━━━━━ PROVIDED RECORDS ━━━━━

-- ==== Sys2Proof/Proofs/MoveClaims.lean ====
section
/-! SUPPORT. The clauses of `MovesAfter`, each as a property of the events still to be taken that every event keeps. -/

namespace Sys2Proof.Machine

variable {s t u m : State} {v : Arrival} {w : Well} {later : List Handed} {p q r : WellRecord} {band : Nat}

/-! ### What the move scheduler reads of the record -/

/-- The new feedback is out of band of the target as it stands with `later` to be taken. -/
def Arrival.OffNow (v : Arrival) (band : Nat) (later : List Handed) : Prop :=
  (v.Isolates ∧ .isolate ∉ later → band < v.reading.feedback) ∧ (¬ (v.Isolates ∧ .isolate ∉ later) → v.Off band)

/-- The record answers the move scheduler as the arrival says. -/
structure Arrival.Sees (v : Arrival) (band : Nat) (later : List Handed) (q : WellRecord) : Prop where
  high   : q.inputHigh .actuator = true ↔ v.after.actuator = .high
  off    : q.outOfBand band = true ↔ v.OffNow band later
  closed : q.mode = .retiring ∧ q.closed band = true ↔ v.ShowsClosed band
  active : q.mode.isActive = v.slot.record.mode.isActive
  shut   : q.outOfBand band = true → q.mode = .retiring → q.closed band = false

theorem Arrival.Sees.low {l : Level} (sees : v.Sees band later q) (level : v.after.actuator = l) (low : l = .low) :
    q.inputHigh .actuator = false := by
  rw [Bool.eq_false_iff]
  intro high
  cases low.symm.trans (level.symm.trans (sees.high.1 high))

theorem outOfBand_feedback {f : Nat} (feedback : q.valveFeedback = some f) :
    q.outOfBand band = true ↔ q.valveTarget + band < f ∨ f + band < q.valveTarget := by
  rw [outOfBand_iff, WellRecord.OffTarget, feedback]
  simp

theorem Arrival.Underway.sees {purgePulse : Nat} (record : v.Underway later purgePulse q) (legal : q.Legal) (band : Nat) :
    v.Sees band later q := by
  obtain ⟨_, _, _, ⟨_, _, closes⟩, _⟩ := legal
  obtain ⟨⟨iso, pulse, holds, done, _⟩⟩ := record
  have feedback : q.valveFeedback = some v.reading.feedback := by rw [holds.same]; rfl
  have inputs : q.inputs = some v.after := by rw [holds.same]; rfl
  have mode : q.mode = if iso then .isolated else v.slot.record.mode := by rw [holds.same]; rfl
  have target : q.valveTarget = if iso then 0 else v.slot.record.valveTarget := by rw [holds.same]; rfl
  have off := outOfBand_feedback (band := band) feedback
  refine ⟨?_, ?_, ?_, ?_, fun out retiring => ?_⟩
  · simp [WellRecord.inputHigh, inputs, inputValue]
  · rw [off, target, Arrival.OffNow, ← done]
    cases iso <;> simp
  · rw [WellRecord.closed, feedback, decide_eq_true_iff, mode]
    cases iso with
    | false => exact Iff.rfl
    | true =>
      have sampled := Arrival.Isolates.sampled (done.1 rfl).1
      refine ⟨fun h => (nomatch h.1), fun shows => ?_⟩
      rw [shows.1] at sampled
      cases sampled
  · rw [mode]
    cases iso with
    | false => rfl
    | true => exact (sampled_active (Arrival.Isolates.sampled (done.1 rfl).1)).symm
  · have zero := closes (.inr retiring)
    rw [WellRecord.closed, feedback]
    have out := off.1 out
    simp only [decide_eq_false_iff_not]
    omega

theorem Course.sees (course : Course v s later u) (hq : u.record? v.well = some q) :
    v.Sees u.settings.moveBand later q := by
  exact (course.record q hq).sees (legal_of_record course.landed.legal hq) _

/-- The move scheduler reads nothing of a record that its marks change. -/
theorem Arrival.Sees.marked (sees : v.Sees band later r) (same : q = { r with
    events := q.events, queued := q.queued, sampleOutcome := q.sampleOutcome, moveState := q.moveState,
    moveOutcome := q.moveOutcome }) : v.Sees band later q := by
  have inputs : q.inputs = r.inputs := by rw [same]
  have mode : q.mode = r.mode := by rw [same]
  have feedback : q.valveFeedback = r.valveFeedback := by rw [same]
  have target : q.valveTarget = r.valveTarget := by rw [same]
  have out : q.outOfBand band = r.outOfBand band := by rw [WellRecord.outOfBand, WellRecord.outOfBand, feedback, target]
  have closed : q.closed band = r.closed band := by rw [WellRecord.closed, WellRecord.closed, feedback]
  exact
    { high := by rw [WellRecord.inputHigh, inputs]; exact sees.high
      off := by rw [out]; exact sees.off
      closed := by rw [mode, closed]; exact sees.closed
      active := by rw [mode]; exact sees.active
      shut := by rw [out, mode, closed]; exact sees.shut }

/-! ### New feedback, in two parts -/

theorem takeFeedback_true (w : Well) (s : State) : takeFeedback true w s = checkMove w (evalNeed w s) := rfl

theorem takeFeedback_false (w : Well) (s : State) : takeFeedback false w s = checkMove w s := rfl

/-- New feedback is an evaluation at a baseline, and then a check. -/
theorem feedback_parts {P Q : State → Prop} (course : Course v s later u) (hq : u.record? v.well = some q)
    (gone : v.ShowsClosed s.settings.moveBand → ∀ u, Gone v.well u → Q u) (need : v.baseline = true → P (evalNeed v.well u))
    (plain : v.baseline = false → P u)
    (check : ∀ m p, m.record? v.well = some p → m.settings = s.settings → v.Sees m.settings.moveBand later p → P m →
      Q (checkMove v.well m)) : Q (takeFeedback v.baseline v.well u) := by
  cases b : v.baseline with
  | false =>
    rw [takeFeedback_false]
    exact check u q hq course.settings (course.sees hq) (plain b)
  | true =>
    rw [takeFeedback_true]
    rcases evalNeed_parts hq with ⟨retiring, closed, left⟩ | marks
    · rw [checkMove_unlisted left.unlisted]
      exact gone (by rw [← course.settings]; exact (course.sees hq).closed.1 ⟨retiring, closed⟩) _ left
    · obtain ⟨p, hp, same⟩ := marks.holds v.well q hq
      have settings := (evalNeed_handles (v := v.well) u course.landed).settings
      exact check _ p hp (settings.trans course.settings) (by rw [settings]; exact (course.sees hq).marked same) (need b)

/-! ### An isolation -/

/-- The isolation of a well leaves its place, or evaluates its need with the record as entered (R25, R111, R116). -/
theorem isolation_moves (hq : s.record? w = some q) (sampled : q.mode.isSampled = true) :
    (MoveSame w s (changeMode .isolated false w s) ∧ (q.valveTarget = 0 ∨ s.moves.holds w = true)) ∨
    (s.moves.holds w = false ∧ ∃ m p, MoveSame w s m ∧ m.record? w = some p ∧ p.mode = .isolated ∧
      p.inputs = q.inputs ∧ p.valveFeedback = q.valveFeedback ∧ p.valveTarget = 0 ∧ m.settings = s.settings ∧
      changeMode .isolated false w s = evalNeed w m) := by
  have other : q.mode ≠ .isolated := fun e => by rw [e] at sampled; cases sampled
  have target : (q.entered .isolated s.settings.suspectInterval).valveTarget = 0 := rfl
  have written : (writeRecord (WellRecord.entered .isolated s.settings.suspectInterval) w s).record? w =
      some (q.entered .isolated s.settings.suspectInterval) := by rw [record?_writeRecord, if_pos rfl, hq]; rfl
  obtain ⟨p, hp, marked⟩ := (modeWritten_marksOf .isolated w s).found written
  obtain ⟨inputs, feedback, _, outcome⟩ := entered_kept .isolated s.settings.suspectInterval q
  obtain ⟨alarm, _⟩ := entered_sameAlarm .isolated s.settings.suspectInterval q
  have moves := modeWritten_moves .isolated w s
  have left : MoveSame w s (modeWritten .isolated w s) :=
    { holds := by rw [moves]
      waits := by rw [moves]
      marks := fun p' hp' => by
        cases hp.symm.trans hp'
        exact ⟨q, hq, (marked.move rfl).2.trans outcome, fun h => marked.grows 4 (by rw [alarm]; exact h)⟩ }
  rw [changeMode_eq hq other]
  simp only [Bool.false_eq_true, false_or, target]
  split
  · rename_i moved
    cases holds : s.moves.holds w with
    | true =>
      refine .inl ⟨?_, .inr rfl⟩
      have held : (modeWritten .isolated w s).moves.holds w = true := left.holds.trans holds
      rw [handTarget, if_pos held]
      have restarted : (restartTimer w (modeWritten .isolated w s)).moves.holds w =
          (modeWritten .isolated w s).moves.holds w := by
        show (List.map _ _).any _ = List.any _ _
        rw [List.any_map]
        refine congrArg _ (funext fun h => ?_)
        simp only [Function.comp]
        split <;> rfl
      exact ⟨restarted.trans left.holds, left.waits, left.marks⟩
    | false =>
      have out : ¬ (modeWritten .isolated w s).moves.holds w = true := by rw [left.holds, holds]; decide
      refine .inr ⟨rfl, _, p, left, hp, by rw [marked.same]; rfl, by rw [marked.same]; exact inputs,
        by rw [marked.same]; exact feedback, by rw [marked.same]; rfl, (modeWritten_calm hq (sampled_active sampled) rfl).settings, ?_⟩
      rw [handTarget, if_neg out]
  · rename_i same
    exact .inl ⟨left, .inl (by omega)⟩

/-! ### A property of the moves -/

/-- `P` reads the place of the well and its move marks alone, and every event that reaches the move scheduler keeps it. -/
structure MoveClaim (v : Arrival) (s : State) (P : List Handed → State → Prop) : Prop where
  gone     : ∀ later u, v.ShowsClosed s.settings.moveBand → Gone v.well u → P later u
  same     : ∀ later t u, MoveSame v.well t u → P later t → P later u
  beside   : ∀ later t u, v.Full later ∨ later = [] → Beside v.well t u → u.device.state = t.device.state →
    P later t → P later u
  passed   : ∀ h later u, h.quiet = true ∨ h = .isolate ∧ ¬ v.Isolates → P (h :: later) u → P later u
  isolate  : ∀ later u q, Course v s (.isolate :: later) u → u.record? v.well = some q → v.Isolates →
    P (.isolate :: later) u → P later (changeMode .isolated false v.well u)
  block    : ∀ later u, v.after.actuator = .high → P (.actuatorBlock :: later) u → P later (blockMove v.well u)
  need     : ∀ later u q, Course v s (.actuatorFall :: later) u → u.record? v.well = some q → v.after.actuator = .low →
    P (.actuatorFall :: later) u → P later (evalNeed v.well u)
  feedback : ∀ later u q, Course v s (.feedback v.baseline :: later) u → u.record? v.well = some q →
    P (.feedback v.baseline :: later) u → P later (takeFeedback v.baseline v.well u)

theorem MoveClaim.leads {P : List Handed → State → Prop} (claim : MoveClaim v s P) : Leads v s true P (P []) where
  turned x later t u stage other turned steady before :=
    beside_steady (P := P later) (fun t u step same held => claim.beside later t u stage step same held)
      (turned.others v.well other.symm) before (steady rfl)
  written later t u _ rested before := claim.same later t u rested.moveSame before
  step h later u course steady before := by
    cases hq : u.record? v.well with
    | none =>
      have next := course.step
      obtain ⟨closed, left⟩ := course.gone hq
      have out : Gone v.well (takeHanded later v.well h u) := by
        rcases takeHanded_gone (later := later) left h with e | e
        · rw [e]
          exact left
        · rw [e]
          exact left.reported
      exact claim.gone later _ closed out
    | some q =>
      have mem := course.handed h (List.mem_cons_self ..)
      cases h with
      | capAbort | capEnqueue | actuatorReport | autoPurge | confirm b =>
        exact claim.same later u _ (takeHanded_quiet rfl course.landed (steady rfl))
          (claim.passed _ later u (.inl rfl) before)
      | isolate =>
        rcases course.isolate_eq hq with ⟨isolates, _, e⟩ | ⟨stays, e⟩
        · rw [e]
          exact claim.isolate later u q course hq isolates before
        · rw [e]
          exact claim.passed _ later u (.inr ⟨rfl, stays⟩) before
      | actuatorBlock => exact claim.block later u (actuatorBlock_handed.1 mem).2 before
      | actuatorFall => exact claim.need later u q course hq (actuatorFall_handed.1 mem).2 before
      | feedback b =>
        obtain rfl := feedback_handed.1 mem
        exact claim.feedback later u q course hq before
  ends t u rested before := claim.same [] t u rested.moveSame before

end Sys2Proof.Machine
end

━━━━━
━━━━━ PROVIDED RECORDS ━━━━━

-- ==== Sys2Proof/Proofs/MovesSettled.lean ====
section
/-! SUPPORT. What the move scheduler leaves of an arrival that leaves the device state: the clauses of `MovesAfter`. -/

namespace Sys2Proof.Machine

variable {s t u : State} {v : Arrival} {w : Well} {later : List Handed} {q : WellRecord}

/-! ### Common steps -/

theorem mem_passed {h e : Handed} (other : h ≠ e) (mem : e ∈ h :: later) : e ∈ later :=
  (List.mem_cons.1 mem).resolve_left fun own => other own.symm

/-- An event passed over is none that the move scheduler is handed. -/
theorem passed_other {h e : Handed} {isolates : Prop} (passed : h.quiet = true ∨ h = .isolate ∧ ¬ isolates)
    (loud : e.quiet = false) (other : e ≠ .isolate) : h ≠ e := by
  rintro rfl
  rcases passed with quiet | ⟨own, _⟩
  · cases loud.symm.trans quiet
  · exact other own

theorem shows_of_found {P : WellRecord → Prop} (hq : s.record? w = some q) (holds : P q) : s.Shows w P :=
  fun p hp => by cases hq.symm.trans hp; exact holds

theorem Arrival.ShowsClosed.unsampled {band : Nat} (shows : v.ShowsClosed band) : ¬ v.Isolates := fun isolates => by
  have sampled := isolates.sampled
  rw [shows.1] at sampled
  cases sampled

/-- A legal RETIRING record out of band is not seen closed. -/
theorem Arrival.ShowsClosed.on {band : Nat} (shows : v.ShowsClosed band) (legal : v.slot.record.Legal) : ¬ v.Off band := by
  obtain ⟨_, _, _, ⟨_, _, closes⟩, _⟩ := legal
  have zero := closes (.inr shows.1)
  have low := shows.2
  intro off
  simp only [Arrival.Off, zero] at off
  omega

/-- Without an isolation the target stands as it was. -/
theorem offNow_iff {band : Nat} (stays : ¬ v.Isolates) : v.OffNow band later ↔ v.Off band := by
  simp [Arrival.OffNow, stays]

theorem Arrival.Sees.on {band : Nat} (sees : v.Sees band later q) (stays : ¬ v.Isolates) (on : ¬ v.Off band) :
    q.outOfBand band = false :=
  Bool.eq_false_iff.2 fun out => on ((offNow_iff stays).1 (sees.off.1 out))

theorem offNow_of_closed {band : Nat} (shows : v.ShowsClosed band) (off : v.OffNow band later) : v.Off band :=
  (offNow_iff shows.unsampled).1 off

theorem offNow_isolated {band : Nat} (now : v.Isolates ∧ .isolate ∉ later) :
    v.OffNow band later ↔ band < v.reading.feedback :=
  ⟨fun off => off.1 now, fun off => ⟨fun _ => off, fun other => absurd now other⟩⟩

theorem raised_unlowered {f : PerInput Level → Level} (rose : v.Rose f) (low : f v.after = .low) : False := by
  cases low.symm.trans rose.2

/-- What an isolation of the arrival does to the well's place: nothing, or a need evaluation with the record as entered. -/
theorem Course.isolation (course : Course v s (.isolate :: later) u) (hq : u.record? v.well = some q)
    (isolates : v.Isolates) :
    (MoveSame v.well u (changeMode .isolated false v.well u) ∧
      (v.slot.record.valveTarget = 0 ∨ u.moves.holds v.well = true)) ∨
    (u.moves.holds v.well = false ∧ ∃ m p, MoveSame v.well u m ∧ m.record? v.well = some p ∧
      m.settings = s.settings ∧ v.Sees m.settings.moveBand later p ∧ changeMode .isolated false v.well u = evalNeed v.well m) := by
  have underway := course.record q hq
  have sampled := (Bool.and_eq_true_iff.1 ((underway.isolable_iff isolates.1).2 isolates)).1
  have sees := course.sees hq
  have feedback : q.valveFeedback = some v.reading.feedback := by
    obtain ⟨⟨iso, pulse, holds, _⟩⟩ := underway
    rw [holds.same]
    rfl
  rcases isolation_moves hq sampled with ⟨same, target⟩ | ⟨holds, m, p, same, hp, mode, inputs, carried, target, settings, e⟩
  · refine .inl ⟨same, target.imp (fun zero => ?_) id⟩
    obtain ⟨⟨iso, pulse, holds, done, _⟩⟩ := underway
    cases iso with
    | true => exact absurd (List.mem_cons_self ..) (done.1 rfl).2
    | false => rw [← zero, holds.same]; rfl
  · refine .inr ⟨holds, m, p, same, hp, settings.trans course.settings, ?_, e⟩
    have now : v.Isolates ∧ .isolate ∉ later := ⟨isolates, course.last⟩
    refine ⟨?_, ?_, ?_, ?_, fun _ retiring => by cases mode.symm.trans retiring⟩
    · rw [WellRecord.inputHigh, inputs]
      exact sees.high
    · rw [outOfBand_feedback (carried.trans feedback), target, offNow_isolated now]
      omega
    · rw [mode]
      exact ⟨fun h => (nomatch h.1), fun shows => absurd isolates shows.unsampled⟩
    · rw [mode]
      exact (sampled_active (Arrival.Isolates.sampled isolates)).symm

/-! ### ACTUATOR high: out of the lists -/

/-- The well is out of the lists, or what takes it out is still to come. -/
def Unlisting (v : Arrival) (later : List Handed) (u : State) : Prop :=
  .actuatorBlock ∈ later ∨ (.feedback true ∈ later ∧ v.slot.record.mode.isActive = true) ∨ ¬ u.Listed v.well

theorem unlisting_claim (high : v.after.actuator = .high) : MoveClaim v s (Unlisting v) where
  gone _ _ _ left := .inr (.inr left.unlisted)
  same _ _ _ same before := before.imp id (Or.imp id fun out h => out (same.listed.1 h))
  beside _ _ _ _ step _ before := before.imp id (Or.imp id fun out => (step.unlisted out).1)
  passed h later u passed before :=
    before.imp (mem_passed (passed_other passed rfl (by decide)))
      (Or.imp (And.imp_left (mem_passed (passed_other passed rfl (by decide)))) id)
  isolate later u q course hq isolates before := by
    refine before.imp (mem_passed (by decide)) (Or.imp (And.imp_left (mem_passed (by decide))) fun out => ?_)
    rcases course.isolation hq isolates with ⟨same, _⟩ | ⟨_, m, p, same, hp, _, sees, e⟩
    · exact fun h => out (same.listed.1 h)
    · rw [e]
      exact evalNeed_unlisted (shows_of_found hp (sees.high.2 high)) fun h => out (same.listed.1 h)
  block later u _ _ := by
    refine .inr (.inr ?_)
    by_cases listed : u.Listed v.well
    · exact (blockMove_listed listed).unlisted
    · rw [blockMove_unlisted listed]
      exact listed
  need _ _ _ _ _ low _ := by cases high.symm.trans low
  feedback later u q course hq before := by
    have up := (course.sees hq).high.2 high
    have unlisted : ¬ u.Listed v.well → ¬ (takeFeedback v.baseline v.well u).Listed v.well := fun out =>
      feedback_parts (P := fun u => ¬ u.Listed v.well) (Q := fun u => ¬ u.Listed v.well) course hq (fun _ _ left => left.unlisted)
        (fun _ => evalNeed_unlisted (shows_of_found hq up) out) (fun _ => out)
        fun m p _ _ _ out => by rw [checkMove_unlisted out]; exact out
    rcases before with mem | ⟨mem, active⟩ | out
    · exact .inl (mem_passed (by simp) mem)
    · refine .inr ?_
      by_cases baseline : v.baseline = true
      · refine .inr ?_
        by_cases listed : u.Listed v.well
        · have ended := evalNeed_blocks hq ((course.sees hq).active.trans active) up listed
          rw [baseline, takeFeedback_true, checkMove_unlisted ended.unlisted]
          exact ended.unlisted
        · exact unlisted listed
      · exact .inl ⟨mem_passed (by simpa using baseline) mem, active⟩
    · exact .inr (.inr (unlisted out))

━━━━━
━━━━━ PROVIDED RECORDS ━━━━━

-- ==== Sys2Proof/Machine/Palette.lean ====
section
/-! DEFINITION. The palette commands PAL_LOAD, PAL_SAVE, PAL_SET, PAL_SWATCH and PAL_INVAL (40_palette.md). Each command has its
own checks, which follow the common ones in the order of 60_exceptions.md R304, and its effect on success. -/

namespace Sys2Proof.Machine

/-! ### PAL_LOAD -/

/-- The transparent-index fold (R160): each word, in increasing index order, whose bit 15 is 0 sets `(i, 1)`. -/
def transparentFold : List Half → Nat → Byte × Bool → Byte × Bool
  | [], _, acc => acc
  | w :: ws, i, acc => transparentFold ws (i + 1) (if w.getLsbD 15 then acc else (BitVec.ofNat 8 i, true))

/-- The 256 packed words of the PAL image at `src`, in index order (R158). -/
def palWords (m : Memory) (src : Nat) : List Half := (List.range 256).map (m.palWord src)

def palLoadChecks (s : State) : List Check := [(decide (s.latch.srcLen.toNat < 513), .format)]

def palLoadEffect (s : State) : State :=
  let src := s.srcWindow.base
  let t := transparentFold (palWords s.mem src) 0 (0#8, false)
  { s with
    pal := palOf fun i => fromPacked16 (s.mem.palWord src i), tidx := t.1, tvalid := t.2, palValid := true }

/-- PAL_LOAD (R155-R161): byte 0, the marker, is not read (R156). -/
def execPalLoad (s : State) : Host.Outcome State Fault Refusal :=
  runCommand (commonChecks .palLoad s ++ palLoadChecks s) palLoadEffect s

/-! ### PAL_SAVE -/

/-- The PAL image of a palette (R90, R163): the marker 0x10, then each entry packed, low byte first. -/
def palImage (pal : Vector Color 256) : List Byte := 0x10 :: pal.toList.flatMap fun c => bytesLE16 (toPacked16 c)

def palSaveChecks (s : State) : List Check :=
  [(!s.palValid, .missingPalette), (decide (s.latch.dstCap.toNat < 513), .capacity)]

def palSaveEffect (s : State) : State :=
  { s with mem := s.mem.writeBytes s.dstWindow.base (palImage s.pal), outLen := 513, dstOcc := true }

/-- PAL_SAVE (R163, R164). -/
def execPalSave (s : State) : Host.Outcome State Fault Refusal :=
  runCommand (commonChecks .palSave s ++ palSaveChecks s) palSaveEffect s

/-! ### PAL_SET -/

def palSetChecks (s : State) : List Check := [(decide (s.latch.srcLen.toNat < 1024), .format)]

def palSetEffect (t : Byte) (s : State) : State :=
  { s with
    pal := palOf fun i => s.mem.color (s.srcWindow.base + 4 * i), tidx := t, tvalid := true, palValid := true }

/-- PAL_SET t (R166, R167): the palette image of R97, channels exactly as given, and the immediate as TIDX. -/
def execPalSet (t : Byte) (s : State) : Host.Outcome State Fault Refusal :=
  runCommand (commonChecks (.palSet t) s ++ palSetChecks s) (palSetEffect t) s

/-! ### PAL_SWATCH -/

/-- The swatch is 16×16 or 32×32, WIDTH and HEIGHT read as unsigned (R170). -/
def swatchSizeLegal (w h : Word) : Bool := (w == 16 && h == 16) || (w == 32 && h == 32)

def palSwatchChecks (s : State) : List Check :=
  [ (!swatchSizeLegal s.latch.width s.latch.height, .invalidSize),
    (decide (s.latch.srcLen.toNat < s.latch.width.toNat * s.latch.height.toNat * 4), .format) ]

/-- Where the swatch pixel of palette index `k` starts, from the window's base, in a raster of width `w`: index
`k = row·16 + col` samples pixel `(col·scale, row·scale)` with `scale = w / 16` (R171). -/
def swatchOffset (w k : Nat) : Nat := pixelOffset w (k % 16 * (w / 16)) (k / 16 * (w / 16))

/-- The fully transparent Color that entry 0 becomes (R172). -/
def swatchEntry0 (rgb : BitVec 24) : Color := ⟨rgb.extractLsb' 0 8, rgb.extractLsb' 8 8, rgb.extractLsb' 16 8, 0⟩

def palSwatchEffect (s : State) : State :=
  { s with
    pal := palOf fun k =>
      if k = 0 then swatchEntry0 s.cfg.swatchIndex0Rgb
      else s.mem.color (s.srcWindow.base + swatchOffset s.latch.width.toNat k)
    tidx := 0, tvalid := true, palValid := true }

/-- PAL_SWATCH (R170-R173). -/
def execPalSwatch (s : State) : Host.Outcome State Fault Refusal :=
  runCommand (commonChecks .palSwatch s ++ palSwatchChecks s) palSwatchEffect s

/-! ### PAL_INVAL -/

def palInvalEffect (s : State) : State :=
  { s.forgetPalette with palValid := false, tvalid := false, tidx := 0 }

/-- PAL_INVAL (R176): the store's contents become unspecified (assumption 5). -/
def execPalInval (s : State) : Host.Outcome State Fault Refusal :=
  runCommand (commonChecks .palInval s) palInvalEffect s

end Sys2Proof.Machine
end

━━━━━

Only those lines of the entries above that run from the line containing "-- ==== Sys2Proof/Proofs/MoveClaims.lean" to the line containing "have mode : q.mode = if", both included, should be transcribed exactly.

-- ==== Sys2Proof/Proofs/MoveClaims.lean ====
section
/-! SUPPORT. The clauses of `MovesAfter`, each as a property of the events still to be taken that every event keeps. -/

namespace Sys2Proof.Machine

variable {s t u m : State} {v : Arrival} {w : Well} {later : List Handed} {p q r : WellRecord} {band : Nat}

/-! ### What the move scheduler reads of the record -/

/-- The new feedback is out of band of the target as it stands with `later` to be taken. -/
def Arrival.OffNow (v : Arrival) (band : Nat) (later : List Handed) : Prop :=
  (v.Isolates ∧ .isolate ∉ later → band < v.reading.feedback) ∧ (¬ (v.Isolates ∧ .isolate ∉ later) → v.Off band)

/-- The record answers the move scheduler as the arrival says. -/
structure Arrival.Sees (v : Arrival) (band : Nat) (later : List Handed) (q : WellRecord) : Prop where
  high   : q.inputHigh .actuator = true ↔ v.after.actuator = .high
  off    : q.outOfBand band = true ↔ v.OffNow band later
  closed : q.mode = .retiring ∧ q.closed band = true ↔ v.ShowsClosed band
  active : q.mode.isActive = v.slot.record.mode.isActive
  shut   : q.outOfBand band = true → q.mode = .retiring → q.closed band = false

theorem Arrival.Sees.low {l : Level} (sees : v.Sees band later q) (level : v.after.actuator = l) (low : l = .low) :
    q.inputHigh .actuator = false := by
  rw [Bool.eq_false_iff]
  intro high
  cases low.symm.trans (level.symm.trans (sees.high.1 high))

theorem outOfBand_feedback {f : Nat} (feedback : q.valveFeedback = some f) :
    q.outOfBand band = true ↔ q.valveTarget + band < f ∨ f + band < q.valveTarget := by
  rw [outOfBand_iff, WellRecord.OffTarget, feedback]
  simp

theorem Arrival.Underway.sees {purgePulse : Nat} (record : v.Underway later purgePulse q) (legal : q.Legal) (band : Nat) :
    v.Sees band later q := by
  obtain ⟨_, _, _, ⟨_, _, closes⟩, _⟩ := legal
  obtain ⟨⟨iso, pulse, holds, done, _⟩⟩ := record
  have feedback : q.valveFeedback = some v.reading.feedback := by rw [holds.same]; rfl
  have inputs : q.inputs = some v.after := by rw [holds.same]; rfl
  have mode : q.mode = if iso then .isolated else v.slot.record.mode := by rw [holds.same]; rfl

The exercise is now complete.